** Raw data follows **
-- ==== Sys2Proof/Machine/Movers.lean ====
section
/-! DEFINITION. Barrow transfers (R255-R271): binding and eviction, the reads a transfer issues, and what its write beats
write. One read of each stream is outstanding at a time (log 13). -/

namespace Sys2Proof.Machine

/-! ## Bookkeeping -/

/-- A state with a transfer changed. -/
def State.modXfer (s : State) (x : Nat) (f : Xfer → Xfer) : State :=
  match s.xfer x with
  | some v => s.setXfer x (some (f v))
  | none => s

/-- A new transfer: it waits unbound from now on (R258). -/
def State.newXfer (s : State) (v : Xfer) : State × Nat :=
  ({ s with nextXfer := s.nextXfer + 1, stamp := s.stamp + 1 }.setXfer s.nextXfer (some { v with age := s.stamp }), s.nextXfer)

/-- BW_UNIT_STAT and BW_CH_STATE follow a slot. -/
def State.slotMark (s : State) (v : Xfer) (b k : Nat) (on : Bool) : State :=
  let s := (s.wb (0x308000 + 16 * b) k on).wb (0x308000 + 16 * b) (4 + k) (on && v.paused)
  match v.owner with
  | .chan c =>
    let s := s.wb (bwCh c 0x10) 3 on
    if on then (s.wf (bwCh c 0x10) 4 4 b).wf (bwCh c 0x10) 8 2 k else s
  | _ => s

/-- A transfer gives up its slot. -/
def State.unbind (s : State) (x : Nat) : State :=
  match s.xfer x with
  | some v => match v.slot with
    | some (b, k) => (s.slotMark v b k false).setXfer x (some { v with slot := none, evicting := false })
    | none => s
  | none => s

/-- The half that serves a transfer: its home half, unless that is fenced or powered down (R256). -/
def State.serves (s : State) (v : Xfer) : Bool := if s.bwIn (b2n v.half) then v.half else !v.half

/-- Free slots of a Barrow. -/
def State.freeSlots (s : State) (b : Nat) : List Nat := (List.range 4).filter fun k => !s.rb (0x308000 + 16 * b) k

/-- The slot a transfer of a half is bound to (R257). -/
def State.pickSlot (s : State) (h : Bool) : Option (Nat × Nat) :=
  ((List.range 8).map fun i => 8 * b2n h + i).foldl (fun best b =>
    match s.freeSlots b with
    | [] => best
    | k :: ks => match best with
      | some (b', k') => if (s.freeSlots b').length ≤ ks.length then some (b, k) else some (b', k')
      | none => some (b, k)) none

/-- The transfer bound next in a half: highest priority, then longest waiting (R258). -/
def State.nextUnbound (s : State) (h : Bool) : Option Nat :=
  (s.xfers.foldl (fun best e => match e.2 with
    | some v =>
      if v.slot.isSome || v.code.isSome || v.paused || s.serves v != h then best
      else match best with
        | some (_, p, a) => if p < v.prio ∨ (p = v.prio ∧ v.age < a) then some (e.1, v.prio, v.age) else best
        | none => some (e.1, v.prio, v.age)
    | none => best) (none : Option (Nat × Nat × Nat))).map fun r => r.1

/-- The transfer evicted for one of priority `p`: the lowest of strictly lower priority, bound most recently on a tie, not
paused, and, if paced, between two bursts (R264, R266). -/
def State.victim (s : State) (h : Bool) (p : Nat) : Option Nat :=
  (s.xfers.foldl (fun best e => match e.2 with
    | some v =>
      if v.slot.isNone || v.paused || decide (p ≤ v.prio) || (v.slot.elim 0 fun q => q.1 / 8) != b2n h ||
        (v.paced && decide (v.burst ≠ 0)) then best
      else match best with
        | some (_, q, b) => if v.prio < q ∨ (v.prio = q ∧ b < v.boundAt) then some (e.1, v.prio, v.boundAt) else best
        | none => some (e.1, v.prio, v.boundAt)
    | none => best) (none : Option (Nat × Nat × Nat))).map fun r => r.1

/-! ## Lists (R94) -/

/-- The current segment of a list: space, address and length of what is left of it; none while no entry is read or it is used
up. -/
def ListPos.seg (l : ListPos) : Option (Nat × Nat × Nat) :=
  let len := leAt l.entry 8 4
  if l.entry.isEmpty ∨ len ≤ l.off then none else some (leAt l.entry 12 1 % 4, leAt l.entry 0 8 + l.off, len - l.off)

/-- Bytes of the current segment are used; a used-up entry gives way to the next. -/
def ListPos.use (l : ListPos) (n : Nat) : ListPos :=
  let o := l.off + n
  if leAt l.entry 8 4 ≤ o then { l with addr := l.addr + 16, entry := [], off := 0 } else { l with off := o }

/-- An entry arrives; bytes still to be passed over are passed over (LIST_OFF). -/
def Xfer.gotEntry (v : Xfer) (e : Bytes) : Xfer :=
  let k := min v.skip (leAt e 8 4)
  { v with list := ({ v.list with entry := e, off := 0 } : ListPos).use k, skip := v.skip - k }

/-- Whether the transfer's next source bytes come from a list (GATHER), or its next destination bytes do (SCATTER). -/
def Xfer.needEntry (v : Xfer) : Bool :=
  (decide (v.op = 4) && v.list.seg.isNone && decide (v.rd < v.len)) ||
  (decide (v.op = 5) && v.list.seg.isNone && decide (v.done < v.len))

/-! ## Ending -/

/-- A transfer ends with a code (R283), at an offset of its count; its staged bytes are discarded. An operation that a
descriptor opened and that is still open is ended (R375), or, where nothing of it has left, withdrawn. Its slot is freed when it completes (R257), or, aborted, as soon as no
read of it is outstanding (R287). -/
def State.endXfer (s : State) (x code : Nat) (info : Nat := 0xFFFFFFFF) (ns : Byte := 0) : State :=
  match s.xfer x with
  | none => s
  | some v =>
    if v.code.isSome then s
    else
      let s := s.setXfer x (some { v with code := some code, info, nodeStatus := ns, staged := [], staged2 := [] })
      let s := match v.owner with
        | .chan c =>
          let s := [v.srcOp, v.dstOp].foldl (fun s o => match o with
            | some k => match s.op k with
              | some q => if q.lastSeen && code = 0 then s else (s.endOp k).1
              | none => s
            | none => s) s
          s.modChan c fun q => { q with op := q.op.filter fun k => (s.op k).isSome, op2 := q.op2.filter fun k => (s.op k).isSome }
        | _ => s
      if code = 2 && v.want.isNone && v.want2.isNone then s.unbind x else s

/-! ## Write beats -/

/-- The fabric port of the half that holds a transfer's slot. -/
def Xfer.port (v : Xfer) : Nat := v.slot.elim 7 fun q => 7 + q.1 / 8

/-- The bytes of a destination run that one packet carries: a TLP of at most 512 bytes of payload that ends on a beat's edge and
crosses no 4 KiB boundary (R271), a DATA flit of 224, a packet of 4096. -/
def pktCut (sp a k : Nat) : Nat :=
  if sp = 0 then min k (min ((a + 512) / 64 * 64 - a) (4096 - a % 4096)) else if sp = 2 then min k 224 else k

/-- The thread a transfer serves. -/
def State.xferThread (s : State) (o : XOwner) : Option Nat :=
  match o with
  | .disp t _ => some t
  | .chain sc => (s.threads.find? fun e => e.2.bind = .sc sc).map fun e => e.1
  | .chan _ | .ended => none

/-- Pattern bytes of a FILL: byte (a mod 8) at address a (R277). -/
def fillBytes (pat : BitVec 64) (a : Nat) : Nat → Bytes
  | 0 => []
  | n + 1 => BitVec.ofNat 8 (pat.toNat / 2 ^ (8 * (a % 8))) :: fillBytes pat (a + 1) n

/-- The run of destination bytes at the write position: space, address, bytes in the run; none: a list entry is awaited. -/
def State.dstRun (s : State) (v : Xfer) : Option (Nat × Nat × Nat) :=
  if v.op = 6 then some (4, 0, v.len - v.done)
  else if v.op = 5 then v.list.seg
  else if v.dstSpace = 2 then
    some (2, (v.dstOp.elim 0 fun k => (s.op k).elim 0 fun o => o.sub + o.sentOff), v.len - v.done)
  else some (v.dstSpace, v.dst + v.done, v.len - v.done)

/-- Bytes of a destination run that are written now, of `n` that could be: whole 64-byte words (R270), whole packets of 4096 for a
thread; all of them when nothing more comes, but for a thread only whole samples unless the word ends (R211). -/
def Xfer.runCut (v : Xfer) (sp a n : Nat) (fin ends : Bool) : Nat :=
  if sp = 4 then n
  else if sp = 3 then
    let c := v.carry.length
    if 4096 ≤ c + n then 4096 - c
    else if ends then n
    else if fin then (c + n) / v.grain * v.grain - c
    else 0
  else if fin then n
  else (a + n) / 64 * 64 - a

/-- The node whose operation a transfer belongs to (R159). -/
def State.xferNode (s : State) (v : Xfer) : Nat :=
  match v.srcOp with
  | some k => (s.op k).elim 0 fun o => o.node
  | none => match v.owner with
    | .chain sc => (s.chain sc).node
    | .disp t _ => (s.thread t).sc?.elim 0 fun sc => (s.chain sc).node
    | .chan _ | .ended => 0

/-- The packet of a run for a thread (R159, R211, R299): whole samples, but that the one which ends the operation holds what is left;
what a word leaves over goes to the next word. `last`: the operation's data ends with it. -/
def State.putPkt (s : State) (x : Nat) (v : Xfer) (b : Bytes) (last : Bool) : State :=
  let all := v.carry ++ b
  let n := if last then all.length else all.length / v.grain * v.grain
  let off := v.base.getD 0 + v.done - v.carry.length
  let s := s.modXfer x fun v => { v with carry := [] }
  let s := match v.owner with
    | .chain sc => s.modChain sc fun c => { c with carry := all.drop n }
    | _ => s
  if n = 0 && !last then s
  else match s.xferThread v.owner with
    | some t => s.pushPkt t { first := decide (off = 0), last, node := s.xferNode v, offset := off, data := all.take n } v.port (some x)
    | none => s

/-- The words of the input Furrow that a run's packet needs; none where it does not wait for any. -/
def Xfer.needs (v : Xfer) (sp k : Nat) : Nat :=
  if sp = 0 then pktWords k else if sp = 2 then 4 else if sp = 3 then pktWords (v.carry.length + k) else 0

/-- The effect of writing bytes at a destination run; answers how many were written (R19: none at or above the first byte
outside the share). `last`: the operation's data ends with them. -/
def State.putRun (s : State) (x : Nat) (v : Xfer) (sp a : Nat) (b : Bytes) (last : Bool) : State × Nat :=
  if sp = 0 then (s.hostWrite v.fn (a % 2 ^ 64) b true v.port (some x), b.length)
  else if sp = 1 then
    let k := s.shareRun v.fn a b.length
    (s.bufPut a (b.take k), k)
  else if sp = 2 then (v.dstOp.elim s fun k => s.opData k b (v.final && decide (v.done + b.length = v.len)) v.port (some x), b.length)
  else if sp = 3 then (s.putPkt x v b last, b.length)
  else (s, b.length)

/-- A transfer may write to its node operation: it is open, and no dispatch before it still writes to it. -/
def State.mayWrite (s : State) (x : Nat) (v : Xfer) : Bool :=
  match v.dstOp with
  | some k => (s.op k).isSome && !(s.xfers.any fun e => decide (e.1 < x) && e.2.elim false fun w => decide (w.dstOp = some k) && w.code.isNone)
  | none => false

/-- BW_CH_DONE follows a channel's transfer. -/
def State.showDone (s : State) (v : Xfer) (n : Nat) : State :=
  match v.owner with
  | .chan c => s.setReg (bwCh c 0x14) (BitVec.ofNat 32 n)
  | _ => s

/-- The write beats that can issue (R261, R269, R270); of an evicted transfer, whatever its pacing (R265). One that finds no room in
the input Furrow waits (R460). -/
def State.writeOut (x : Nat) : Nat → State → State
  | 0, s => s
  | n + 1, s =>
    match s.xfer x with
    | none => s
    | some v =>
      if v.code.isSome || v.paused || v.slot.isNone || decide (v.op = 3) then s
      else
        let have_ := if v.op = 2 then v.len - v.done else v.staged.length
        let lim := if v.paced && !v.evicting then min have_ v.burst else have_
        match s.dstRun v with
        | none => s
        | some (sp, a, room) =>
          let k := min (min lim room) 4096
          let ends := (v.srcEnd && decide (k = have_)) || decide (v.done + k = v.len)
          let fin := v.evicting || ends || decide (k = room) || (v.paced && decide (k = v.burst))
          let k := pktCut sp a (v.runCut sp a k fin ends)
          if k = 0 then (if sp = 3 && v.srcEnd && v.staged.isEmpty && !v.carry.isEmpty then s.putPkt x v [] true else s)
          else if sp = 2 ∧ s.mayWrite x v = false then s
          else if sp = 0 && !s.masters v.fn then s.endXfer x 3 v.done
          else if v.needs sp k ≠ 0 ∧ s.inRoom v.port (v.needs sp k) = false then s
          else
            let b := if v.op = 2 then fillBytes v.pattern a k else v.staged.take k
            let last := (v.srcEnd && decide (k = have_)) || (v.final && decide (v.done + k = v.len))
            let r := s.putRun x v sp a b last
            let s := r.1.modXfer x fun v => { v with
              done := v.done + r.2, staged := v.staged.drop r.2, burst := v.burst - r.2, beat := true,
              list := if v.op = 5 then v.list.use r.2 else v.list }
            let s := s.showDone v (v.done + r.2)
            if r.2 < k then s.endXfer x 5 (v.done + r.2) else State.writeOut x n s

/-- The bytes of a COMPARE that agree from the start, and the first pair that differs. -/
def agree : Bytes → Bytes → Nat × Option (Byte × Byte)
  | a :: as, b :: bs => if a = b then let r := agree as bs; (r.1 + 1, r.2) else (0, some (a, b))
  | _, _ => (0, none)

/-- COMPARE: what has arrived on both streams is compared (R278). -/
def State.compareOut (s : State) (x : Nat) : State :=
  match s.xfer x with
  | none => s
  | some v =>
    if v.op ≠ 3 || v.code.isSome || v.paused || v.slot.isNone then s
    else
      let k := if v.paced then v.burst else v.len
      let r := agree (v.staged.take k) (v.staged2.take k)
      let s := (s.setXfer x (some { v with
        done := v.done + r.1, burst := v.burst - r.1, staged := v.staged.drop r.1, staged2 := v.staged2.drop r.1,
        beat := v.beat || decide (r.1 ≠ 0), mismatch := r.2.map fun p => (v.done + r.1, p.1, p.2) })).showDone v (v.done + r.1)
      if r.2.isSome then s.endXfer x 1 else s

/-! ## Reads -/

/-- Bytes that the next data read of a stream may ask for (R259, R260). -/
def readCut (sp a left room : Nat) : Nat :=
  if sp = 1 then min (min left room) (64 - a % 64) else min (min left room) (4096 - a % 4096)

/-- Marks a stream's outstanding read. -/
def Xfer.setWant (v : Xfer) (second : Bool) (w : Want) (n : Nat) : Xfer :=
  if second then { v with want2 := some w, rd2 := v.rd2 + n, beat := true } else { v with want := some w, rd := v.rd + n, beat := true }

/-- The exchange a stream reads. -/
def Xfer.streamOp (v : Xfer) (second : Bool) : Option Nat := if second then (if v.op = 3 then v.dstOp else none) else v.srcOp

/-- The transfer that takes the data of an exchange: of those that read it, the first, and whether it is its second stream (R298). -/
def State.opXfer (s : State) (key : Nat) : Option (Nat × Bool) :=
  s.xfers.findSome? fun e => e.2.bind fun v =>
    if v.code.isSome then none
    else if v.streamOp false = some key && !v.srcEnd then some (e.1, false)
    else if v.streamOp true = some key && !v.srcEnd2 then some (e.1, true)
    else none

/-- The position of an operation: the first of its bytes that no transfer has taken. -/
def State.opPos (s : State) (key : Nat) : Nat := (s.op key).elim 0 fun o => o.rcvd - s.inboxLen key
** End of Raw data **
**Exercise brief**
Take the entries above and copy them exactly from the first line through the line with "def State.newXfer (s"; leave out every line after it.

**Completed exercise**
-- ==== Sys2Proof/Machine/Movers.lean ====
section
/-! DEFINITION. Barrow transfers (R255-R271): binding and eviction, the reads a transfer issues, and what its write beats
write. One read of each stream is outstanding at a time (log 13). -/

namespace Sys2Proof.Machine

/-! ## Bookkeeping -/

/-- A state with a transfer changed. -/
def State.modXfer (s : State) (x : Nat) (f : Xfer → Xfer) : State :=
  match s.xfer x with
  | some v => s.setXfer x (some (f v))
  | none => s

/-- A new transfer: it waits unbound from now on (R258). -/
def State.newXfer (s : State) (v : Xfer) : State × Nat :=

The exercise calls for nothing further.